_What you need to do:_
Everything from the line containing "in agreement. -/" through the line containing "refine ⟨_, _, exec_lda" in the listing below should be copied exactly, and nothing more.

+++ Extracted information

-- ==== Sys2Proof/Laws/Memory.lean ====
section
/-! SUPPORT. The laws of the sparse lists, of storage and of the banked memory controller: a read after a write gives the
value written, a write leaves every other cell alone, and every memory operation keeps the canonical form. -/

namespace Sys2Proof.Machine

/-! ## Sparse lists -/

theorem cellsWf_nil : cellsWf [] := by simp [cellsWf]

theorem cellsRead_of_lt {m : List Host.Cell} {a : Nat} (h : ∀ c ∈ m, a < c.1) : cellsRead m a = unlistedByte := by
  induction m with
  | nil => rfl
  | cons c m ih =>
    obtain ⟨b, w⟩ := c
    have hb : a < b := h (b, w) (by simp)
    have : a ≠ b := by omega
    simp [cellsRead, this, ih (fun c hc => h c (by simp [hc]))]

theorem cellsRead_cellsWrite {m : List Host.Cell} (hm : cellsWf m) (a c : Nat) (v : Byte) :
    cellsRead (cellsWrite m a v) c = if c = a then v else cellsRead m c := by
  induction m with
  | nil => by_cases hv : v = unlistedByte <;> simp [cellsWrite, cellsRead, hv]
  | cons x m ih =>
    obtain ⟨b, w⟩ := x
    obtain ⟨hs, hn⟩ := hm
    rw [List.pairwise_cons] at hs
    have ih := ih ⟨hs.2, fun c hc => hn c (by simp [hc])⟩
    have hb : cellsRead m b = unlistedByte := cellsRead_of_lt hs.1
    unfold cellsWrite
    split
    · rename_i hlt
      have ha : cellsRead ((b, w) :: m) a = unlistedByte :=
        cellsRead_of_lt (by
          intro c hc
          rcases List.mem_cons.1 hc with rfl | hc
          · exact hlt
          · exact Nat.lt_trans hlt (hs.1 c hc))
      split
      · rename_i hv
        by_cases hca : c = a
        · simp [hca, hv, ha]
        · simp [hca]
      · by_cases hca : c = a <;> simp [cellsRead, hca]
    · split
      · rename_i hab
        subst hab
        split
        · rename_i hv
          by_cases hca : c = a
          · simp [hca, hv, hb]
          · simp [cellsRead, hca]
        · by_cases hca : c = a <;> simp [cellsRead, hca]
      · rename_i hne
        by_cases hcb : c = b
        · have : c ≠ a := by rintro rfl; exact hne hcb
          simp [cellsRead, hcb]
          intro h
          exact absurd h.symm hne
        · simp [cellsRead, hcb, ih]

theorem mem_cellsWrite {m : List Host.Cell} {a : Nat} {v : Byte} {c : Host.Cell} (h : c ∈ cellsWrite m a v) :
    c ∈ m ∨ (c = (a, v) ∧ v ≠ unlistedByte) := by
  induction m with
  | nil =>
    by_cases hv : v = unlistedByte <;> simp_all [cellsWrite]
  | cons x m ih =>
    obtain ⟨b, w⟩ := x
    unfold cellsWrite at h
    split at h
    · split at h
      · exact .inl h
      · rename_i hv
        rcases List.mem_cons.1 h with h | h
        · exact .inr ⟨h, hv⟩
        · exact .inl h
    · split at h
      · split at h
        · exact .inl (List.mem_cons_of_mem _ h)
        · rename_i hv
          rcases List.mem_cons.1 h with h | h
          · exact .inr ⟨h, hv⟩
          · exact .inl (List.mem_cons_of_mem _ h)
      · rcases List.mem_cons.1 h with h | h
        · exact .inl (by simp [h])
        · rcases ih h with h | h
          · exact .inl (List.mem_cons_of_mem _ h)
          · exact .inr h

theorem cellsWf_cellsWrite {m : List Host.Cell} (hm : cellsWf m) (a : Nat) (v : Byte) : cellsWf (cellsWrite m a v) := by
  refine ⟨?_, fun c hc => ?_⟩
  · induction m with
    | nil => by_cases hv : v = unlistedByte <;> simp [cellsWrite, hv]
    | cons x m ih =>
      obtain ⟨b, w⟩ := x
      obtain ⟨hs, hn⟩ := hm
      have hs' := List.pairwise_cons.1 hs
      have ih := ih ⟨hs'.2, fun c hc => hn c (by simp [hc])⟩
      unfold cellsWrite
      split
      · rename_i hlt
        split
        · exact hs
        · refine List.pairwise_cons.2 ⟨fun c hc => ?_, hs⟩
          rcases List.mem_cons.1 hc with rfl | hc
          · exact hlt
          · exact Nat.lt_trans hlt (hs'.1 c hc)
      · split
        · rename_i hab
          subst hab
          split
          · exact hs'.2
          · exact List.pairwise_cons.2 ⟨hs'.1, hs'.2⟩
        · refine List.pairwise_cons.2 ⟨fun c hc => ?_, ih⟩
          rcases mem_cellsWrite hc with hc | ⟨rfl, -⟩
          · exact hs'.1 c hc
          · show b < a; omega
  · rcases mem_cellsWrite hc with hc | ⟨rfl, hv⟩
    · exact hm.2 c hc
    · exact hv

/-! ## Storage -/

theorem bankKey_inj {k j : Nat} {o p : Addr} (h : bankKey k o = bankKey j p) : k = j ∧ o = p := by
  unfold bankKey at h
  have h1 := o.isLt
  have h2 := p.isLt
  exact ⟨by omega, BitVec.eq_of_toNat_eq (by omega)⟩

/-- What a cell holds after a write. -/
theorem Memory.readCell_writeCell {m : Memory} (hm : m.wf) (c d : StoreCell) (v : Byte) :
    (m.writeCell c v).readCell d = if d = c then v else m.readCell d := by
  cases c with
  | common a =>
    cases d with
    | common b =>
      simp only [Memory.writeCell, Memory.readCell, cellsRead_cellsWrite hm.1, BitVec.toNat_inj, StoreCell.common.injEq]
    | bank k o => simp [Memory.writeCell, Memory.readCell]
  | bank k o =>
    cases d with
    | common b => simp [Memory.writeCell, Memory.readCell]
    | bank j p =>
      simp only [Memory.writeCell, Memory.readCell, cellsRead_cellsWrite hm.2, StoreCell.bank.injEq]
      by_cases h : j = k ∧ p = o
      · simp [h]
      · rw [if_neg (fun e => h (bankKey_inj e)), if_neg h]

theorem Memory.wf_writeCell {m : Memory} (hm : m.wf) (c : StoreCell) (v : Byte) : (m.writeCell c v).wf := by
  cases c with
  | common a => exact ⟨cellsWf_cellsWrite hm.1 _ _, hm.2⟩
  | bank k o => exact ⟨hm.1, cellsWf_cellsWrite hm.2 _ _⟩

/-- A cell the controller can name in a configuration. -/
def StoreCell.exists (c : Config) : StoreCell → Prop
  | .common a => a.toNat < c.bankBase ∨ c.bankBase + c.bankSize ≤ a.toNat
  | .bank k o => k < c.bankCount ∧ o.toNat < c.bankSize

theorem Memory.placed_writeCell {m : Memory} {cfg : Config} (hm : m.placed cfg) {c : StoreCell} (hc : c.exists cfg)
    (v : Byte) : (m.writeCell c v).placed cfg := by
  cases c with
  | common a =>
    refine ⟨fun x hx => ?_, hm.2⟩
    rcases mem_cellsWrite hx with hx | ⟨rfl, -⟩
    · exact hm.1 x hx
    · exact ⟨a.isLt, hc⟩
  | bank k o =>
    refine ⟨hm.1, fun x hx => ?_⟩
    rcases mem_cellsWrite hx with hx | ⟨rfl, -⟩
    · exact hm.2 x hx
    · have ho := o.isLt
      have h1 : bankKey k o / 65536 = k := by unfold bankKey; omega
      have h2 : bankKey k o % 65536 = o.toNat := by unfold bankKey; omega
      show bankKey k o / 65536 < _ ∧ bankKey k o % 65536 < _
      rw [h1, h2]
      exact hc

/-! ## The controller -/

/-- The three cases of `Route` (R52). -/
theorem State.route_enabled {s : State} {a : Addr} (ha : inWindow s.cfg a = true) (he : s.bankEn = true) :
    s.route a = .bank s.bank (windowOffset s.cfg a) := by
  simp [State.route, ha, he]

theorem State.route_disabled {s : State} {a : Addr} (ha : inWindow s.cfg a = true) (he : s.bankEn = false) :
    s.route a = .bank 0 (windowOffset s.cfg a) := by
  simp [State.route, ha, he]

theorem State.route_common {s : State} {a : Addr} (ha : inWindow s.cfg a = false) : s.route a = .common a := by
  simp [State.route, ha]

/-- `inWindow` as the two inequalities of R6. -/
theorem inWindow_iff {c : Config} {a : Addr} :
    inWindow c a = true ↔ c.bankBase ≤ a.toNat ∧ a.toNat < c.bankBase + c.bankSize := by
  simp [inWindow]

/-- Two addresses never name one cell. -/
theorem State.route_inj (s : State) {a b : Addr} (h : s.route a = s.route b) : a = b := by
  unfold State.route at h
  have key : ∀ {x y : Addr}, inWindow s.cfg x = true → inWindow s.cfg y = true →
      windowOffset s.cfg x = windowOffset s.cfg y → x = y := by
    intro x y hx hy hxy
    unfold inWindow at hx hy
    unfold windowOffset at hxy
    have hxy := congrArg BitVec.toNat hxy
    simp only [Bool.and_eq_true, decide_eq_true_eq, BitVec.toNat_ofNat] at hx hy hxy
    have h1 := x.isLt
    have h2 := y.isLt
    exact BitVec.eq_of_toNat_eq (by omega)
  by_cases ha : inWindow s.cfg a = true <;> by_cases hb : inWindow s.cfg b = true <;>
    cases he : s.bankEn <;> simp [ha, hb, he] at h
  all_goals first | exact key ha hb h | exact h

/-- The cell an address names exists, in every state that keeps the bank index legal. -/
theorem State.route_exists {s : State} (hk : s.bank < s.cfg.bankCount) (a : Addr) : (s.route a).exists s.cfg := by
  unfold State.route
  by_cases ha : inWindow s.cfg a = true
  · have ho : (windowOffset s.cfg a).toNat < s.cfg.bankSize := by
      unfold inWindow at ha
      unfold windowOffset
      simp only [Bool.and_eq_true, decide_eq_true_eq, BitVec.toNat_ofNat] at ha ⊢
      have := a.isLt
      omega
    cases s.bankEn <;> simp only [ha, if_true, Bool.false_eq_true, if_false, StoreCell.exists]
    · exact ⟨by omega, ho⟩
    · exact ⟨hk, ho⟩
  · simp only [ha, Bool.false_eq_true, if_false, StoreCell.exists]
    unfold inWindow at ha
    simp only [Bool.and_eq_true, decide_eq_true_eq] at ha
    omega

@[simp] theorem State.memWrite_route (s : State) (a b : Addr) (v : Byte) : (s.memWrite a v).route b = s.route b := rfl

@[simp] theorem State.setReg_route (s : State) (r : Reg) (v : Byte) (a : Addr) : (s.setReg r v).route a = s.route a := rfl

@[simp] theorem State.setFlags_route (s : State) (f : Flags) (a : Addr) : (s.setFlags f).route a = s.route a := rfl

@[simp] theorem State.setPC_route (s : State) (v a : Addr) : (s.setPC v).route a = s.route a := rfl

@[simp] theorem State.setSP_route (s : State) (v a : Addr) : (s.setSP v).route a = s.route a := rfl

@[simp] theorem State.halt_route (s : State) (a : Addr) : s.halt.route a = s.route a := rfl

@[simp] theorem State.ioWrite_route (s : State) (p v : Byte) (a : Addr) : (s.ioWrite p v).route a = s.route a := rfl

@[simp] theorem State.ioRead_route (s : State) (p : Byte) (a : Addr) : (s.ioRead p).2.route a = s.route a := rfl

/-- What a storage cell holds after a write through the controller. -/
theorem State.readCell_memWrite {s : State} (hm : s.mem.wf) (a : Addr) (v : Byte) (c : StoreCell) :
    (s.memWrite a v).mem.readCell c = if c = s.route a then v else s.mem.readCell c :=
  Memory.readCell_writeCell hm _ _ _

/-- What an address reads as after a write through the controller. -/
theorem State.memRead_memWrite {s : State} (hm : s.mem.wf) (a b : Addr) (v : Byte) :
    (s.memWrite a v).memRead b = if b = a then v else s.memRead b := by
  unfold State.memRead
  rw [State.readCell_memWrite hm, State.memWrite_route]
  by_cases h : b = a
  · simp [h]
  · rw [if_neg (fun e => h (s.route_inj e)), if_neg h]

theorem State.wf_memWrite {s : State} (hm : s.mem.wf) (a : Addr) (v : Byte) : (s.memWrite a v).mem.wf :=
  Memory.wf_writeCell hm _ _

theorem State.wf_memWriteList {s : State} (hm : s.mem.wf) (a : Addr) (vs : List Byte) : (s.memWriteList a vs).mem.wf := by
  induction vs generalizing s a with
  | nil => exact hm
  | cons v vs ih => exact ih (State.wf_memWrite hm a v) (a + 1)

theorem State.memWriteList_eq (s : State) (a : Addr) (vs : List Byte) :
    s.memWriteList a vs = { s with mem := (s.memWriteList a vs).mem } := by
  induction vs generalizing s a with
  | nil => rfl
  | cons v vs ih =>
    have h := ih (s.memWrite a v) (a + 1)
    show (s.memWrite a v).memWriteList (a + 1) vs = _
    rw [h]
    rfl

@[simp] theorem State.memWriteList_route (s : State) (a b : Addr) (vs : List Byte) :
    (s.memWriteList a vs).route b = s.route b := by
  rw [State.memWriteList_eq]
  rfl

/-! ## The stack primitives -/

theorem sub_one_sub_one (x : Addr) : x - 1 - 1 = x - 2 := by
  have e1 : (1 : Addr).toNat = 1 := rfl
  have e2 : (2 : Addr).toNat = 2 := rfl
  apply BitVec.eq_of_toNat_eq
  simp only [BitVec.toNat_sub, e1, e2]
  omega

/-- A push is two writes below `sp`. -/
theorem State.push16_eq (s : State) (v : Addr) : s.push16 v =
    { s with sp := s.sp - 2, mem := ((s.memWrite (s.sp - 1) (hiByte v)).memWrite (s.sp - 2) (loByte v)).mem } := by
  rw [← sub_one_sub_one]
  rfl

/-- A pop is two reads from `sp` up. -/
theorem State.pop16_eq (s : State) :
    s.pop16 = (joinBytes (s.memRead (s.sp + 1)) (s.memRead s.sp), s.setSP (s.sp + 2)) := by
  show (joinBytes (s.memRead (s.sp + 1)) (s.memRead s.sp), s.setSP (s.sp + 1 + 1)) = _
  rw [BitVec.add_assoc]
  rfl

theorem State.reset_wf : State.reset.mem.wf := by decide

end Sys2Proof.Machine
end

++++++
+++ Extracted information

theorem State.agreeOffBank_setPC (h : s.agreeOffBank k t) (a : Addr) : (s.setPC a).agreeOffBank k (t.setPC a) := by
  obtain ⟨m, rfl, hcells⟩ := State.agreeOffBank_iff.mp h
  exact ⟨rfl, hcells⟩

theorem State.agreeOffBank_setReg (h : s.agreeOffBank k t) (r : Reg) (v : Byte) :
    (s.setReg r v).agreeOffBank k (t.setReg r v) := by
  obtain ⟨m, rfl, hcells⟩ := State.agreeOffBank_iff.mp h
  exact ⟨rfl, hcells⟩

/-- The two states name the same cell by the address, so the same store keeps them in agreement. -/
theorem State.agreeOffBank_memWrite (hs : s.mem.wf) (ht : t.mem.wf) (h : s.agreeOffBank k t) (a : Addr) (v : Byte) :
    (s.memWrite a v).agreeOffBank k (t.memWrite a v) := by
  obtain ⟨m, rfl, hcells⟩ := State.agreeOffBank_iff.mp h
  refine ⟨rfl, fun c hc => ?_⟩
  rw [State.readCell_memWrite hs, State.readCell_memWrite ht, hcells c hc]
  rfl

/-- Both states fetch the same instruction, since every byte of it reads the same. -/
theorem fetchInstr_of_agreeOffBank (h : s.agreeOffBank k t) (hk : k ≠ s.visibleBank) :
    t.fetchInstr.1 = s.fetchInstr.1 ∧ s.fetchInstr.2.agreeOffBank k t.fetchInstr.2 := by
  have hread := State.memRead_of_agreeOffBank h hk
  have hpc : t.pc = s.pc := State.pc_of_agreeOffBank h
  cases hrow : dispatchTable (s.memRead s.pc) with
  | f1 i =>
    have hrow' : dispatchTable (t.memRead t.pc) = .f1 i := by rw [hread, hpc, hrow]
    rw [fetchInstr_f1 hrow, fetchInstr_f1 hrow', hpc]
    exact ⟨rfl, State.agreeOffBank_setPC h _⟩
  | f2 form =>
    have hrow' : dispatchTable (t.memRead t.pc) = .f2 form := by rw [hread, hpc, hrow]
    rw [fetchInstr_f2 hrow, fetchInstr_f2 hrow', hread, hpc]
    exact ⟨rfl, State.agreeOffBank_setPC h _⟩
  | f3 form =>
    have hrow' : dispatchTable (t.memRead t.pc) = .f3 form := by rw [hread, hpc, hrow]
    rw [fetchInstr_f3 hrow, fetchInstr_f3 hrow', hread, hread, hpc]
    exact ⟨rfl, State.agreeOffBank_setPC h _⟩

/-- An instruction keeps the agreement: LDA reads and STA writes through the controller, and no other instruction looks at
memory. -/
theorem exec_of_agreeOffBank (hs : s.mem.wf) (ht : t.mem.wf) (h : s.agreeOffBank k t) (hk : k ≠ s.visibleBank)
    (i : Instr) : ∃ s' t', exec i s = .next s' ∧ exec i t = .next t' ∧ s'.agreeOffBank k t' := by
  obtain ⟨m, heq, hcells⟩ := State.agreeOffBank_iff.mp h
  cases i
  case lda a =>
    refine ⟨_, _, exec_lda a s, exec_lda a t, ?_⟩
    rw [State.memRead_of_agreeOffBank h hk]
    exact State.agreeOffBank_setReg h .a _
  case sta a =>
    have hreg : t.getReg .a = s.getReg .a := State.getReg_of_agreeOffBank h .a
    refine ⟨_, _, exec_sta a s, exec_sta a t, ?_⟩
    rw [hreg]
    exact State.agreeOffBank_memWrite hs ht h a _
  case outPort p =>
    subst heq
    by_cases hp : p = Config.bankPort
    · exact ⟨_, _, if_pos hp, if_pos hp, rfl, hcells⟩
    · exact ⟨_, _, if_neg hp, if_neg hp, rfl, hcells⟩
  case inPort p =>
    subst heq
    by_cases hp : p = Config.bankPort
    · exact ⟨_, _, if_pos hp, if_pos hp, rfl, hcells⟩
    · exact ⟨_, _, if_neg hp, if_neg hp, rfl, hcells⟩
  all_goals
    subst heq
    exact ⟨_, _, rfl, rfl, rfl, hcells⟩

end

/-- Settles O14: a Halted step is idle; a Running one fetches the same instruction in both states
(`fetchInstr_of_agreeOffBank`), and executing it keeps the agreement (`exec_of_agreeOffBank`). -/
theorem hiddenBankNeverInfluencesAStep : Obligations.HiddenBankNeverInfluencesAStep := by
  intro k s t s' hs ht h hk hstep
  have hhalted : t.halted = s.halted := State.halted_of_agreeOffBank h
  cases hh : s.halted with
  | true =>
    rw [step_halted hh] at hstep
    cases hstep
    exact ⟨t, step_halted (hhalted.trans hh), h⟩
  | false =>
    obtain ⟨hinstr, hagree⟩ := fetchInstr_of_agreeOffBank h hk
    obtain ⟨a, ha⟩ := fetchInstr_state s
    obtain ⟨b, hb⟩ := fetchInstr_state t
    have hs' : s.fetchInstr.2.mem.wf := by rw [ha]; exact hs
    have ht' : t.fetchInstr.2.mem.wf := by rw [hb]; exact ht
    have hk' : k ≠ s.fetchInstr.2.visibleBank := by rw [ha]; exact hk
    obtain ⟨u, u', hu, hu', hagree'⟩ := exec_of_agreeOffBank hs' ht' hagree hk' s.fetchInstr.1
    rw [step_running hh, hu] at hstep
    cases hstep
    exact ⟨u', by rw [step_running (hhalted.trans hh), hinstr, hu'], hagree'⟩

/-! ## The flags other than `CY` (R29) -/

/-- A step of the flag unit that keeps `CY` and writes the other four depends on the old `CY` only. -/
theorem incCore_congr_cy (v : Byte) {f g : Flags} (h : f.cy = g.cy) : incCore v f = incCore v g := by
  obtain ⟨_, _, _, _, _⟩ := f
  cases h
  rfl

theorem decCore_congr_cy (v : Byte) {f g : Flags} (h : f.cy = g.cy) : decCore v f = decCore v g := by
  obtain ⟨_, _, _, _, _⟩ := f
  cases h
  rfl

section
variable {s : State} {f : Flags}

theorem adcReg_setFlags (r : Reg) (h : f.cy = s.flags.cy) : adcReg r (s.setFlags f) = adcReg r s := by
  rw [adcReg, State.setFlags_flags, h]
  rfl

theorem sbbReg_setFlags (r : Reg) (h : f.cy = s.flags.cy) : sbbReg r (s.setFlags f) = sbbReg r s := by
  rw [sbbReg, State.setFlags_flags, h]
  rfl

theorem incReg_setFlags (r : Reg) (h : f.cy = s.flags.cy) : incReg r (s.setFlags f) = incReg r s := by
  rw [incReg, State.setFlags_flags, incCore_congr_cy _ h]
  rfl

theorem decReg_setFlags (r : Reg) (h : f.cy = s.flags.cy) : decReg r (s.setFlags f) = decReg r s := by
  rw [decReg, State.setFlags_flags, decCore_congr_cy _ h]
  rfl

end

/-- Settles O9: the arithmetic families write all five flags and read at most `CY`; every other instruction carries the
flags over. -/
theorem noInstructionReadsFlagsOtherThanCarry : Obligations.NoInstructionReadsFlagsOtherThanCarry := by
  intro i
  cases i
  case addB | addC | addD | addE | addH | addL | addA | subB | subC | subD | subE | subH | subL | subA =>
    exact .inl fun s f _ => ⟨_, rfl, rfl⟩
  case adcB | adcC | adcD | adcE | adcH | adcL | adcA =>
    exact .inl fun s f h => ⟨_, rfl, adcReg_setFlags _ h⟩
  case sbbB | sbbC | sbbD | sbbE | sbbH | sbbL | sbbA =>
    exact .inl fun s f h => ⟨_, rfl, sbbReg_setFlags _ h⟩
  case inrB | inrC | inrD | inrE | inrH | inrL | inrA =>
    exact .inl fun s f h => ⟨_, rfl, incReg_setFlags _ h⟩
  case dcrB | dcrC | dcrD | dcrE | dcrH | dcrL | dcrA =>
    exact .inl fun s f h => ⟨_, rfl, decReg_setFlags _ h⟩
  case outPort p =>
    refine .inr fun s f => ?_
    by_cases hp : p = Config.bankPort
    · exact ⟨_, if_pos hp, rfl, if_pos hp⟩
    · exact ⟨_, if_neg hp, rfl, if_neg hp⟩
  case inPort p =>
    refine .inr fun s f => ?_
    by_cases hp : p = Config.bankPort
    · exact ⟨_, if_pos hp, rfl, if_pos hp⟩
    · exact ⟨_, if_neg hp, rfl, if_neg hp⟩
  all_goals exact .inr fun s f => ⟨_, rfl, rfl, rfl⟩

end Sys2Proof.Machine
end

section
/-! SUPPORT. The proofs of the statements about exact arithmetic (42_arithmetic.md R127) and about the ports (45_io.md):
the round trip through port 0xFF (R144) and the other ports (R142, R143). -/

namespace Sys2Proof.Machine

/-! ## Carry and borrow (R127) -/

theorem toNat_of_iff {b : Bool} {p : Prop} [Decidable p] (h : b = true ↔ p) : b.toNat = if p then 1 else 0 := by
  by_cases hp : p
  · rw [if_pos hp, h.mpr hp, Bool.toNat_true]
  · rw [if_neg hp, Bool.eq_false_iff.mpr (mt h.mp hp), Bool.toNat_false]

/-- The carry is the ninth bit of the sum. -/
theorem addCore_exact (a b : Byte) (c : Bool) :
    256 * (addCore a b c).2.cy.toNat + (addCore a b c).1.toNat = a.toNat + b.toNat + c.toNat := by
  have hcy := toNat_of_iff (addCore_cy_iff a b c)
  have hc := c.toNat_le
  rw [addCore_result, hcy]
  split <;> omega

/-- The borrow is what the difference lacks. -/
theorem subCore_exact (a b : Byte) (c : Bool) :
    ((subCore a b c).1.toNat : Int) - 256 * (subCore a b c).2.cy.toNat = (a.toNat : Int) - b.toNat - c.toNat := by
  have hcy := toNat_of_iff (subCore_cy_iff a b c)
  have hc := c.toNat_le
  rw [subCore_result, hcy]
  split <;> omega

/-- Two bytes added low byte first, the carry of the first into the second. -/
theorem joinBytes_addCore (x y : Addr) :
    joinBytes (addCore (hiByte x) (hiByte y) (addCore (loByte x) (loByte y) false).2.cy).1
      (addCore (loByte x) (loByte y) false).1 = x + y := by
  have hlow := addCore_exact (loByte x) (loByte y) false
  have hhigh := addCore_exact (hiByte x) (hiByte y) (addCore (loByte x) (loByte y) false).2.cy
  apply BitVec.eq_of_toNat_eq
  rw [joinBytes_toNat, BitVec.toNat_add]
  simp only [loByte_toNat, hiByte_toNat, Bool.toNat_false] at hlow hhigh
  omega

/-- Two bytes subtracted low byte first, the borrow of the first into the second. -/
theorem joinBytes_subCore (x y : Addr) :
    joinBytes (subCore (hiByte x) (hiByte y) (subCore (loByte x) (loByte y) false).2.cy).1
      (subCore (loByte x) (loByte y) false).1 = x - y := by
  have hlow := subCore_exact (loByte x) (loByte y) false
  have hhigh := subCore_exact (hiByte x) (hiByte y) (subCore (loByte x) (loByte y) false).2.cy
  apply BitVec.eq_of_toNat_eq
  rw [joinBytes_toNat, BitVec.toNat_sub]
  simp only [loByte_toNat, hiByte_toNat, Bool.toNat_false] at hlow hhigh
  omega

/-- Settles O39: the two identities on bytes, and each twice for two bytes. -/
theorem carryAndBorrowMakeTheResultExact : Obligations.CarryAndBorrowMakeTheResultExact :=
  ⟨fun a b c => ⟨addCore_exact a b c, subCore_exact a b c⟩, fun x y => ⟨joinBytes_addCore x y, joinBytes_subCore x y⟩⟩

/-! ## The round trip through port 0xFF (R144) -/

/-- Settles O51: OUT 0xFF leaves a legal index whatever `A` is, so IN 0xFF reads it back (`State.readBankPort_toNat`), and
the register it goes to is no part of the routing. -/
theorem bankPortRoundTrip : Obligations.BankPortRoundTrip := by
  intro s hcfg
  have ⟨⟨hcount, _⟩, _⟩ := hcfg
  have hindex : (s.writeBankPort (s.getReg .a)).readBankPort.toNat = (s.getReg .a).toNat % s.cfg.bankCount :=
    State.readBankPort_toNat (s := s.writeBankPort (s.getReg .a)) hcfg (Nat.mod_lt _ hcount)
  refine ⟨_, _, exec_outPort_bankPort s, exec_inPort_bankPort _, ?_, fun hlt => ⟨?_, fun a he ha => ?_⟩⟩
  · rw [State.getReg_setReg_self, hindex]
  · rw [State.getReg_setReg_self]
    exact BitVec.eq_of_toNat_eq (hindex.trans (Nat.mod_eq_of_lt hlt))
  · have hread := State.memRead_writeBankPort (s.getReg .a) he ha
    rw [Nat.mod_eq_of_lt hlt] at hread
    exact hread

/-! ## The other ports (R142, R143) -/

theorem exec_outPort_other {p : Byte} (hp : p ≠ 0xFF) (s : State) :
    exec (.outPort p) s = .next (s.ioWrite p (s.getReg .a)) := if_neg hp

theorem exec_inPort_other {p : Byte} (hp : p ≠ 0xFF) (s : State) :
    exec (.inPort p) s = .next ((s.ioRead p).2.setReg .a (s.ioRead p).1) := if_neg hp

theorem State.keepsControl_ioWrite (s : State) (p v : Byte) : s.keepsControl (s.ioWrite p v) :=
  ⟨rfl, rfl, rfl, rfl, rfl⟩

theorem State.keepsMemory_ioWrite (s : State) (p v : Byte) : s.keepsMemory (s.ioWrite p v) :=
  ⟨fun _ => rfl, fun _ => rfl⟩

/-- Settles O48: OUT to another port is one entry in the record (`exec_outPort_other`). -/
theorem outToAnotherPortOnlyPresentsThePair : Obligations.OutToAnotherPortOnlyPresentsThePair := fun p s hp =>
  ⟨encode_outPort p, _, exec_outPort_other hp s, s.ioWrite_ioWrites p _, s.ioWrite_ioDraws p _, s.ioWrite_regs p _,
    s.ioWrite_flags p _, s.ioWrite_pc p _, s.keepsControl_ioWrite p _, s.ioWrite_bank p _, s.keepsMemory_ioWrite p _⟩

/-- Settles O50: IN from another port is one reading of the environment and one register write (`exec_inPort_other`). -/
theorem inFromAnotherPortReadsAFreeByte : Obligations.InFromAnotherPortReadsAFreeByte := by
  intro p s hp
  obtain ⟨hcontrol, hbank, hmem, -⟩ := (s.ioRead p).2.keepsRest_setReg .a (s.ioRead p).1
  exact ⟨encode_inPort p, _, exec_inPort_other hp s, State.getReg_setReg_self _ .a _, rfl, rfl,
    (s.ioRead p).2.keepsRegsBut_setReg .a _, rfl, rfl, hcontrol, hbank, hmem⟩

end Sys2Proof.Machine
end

++++++

_Output:_
/-- The two states name the same cell by the address, so the same store keeps them in agreement. -/
theorem State.agreeOffBank_memWrite (hs : s.mem.wf) (ht : t.mem.wf) (h : s.agreeOffBank k t) (a : Addr) (v : Byte) :
    (s.memWrite a v).agreeOffBank k (t.memWrite a v) := by
  obtain ⟨m, rfl, hcells⟩ := State.agreeOffBank_iff.mp h
  refine ⟨rfl, fun c hc => ?_⟩
  rw [State.readCell_memWrite hs, State.readCell_memWrite ht, hcells c hc]
  rfl

/-- Both states fetch the same instruction, since every byte of it reads the same. -/
theorem fetchInstr_of_agreeOffBank (h : s.agreeOffBank k t) (hk : k ≠ s.visibleBank) :
    t.fetchInstr.1 = s.fetchInstr.1 ∧ s.fetchInstr.2.agreeOffBank k t.fetchInstr.2 := by
  have hread := State.memRead_of_agreeOffBank h hk
  have hpc : t.pc = s.pc := State.pc_of_agreeOffBank h
  cases hrow : dispatchTable (s.memRead s.pc) with
  | f1 i =>
    have hrow' : dispatchTable (t.memRead t.pc) = .f1 i := by rw [hread, hpc, hrow]
    rw [fetchInstr_f1 hrow, fetchInstr_f1 hrow', hpc]
    exact ⟨rfl, State.agreeOffBank_setPC h _⟩
  | f2 form =>
    have hrow' : dispatchTable (t.memRead t.pc) = .f2 form := by rw [hread, hpc, hrow]
    rw [fetchInstr_f2 hrow, fetchInstr_f2 hrow', hread, hpc]
    exact ⟨rfl, State.agreeOffBank_setPC h _⟩
  | f3 form =>
    have hrow' : dispatchTable (t.memRead t.pc) = .f3 form := by rw [hread, hpc, hrow]
    rw [fetchInstr_f3 hrow, fetchInstr_f3 hrow', hread, hread, hpc]
    exact ⟨rfl, State.agreeOffBank_setPC h _⟩

/-- An instruction keeps the agreement: LDA reads and STA writes through the controller, and no other instruction looks at
memory. -/
theorem exec_of_agreeOffBank (hs : s.mem.wf) (ht : t.mem.wf) (h : s.agreeOffBank k t) (hk : k ≠ s.visibleBank)
    (i : Instr) : ∃ s' t', exec i s = .next s' ∧ exec i t = .next t' ∧ s'.agreeOffBank k t' := by
  obtain ⟨m, heq, hcells⟩ := State.agreeOffBank_iff.mp h
  cases i
  case lda a =>
    refine ⟨_, _, exec_lda a s, exec_lda a t, ?_⟩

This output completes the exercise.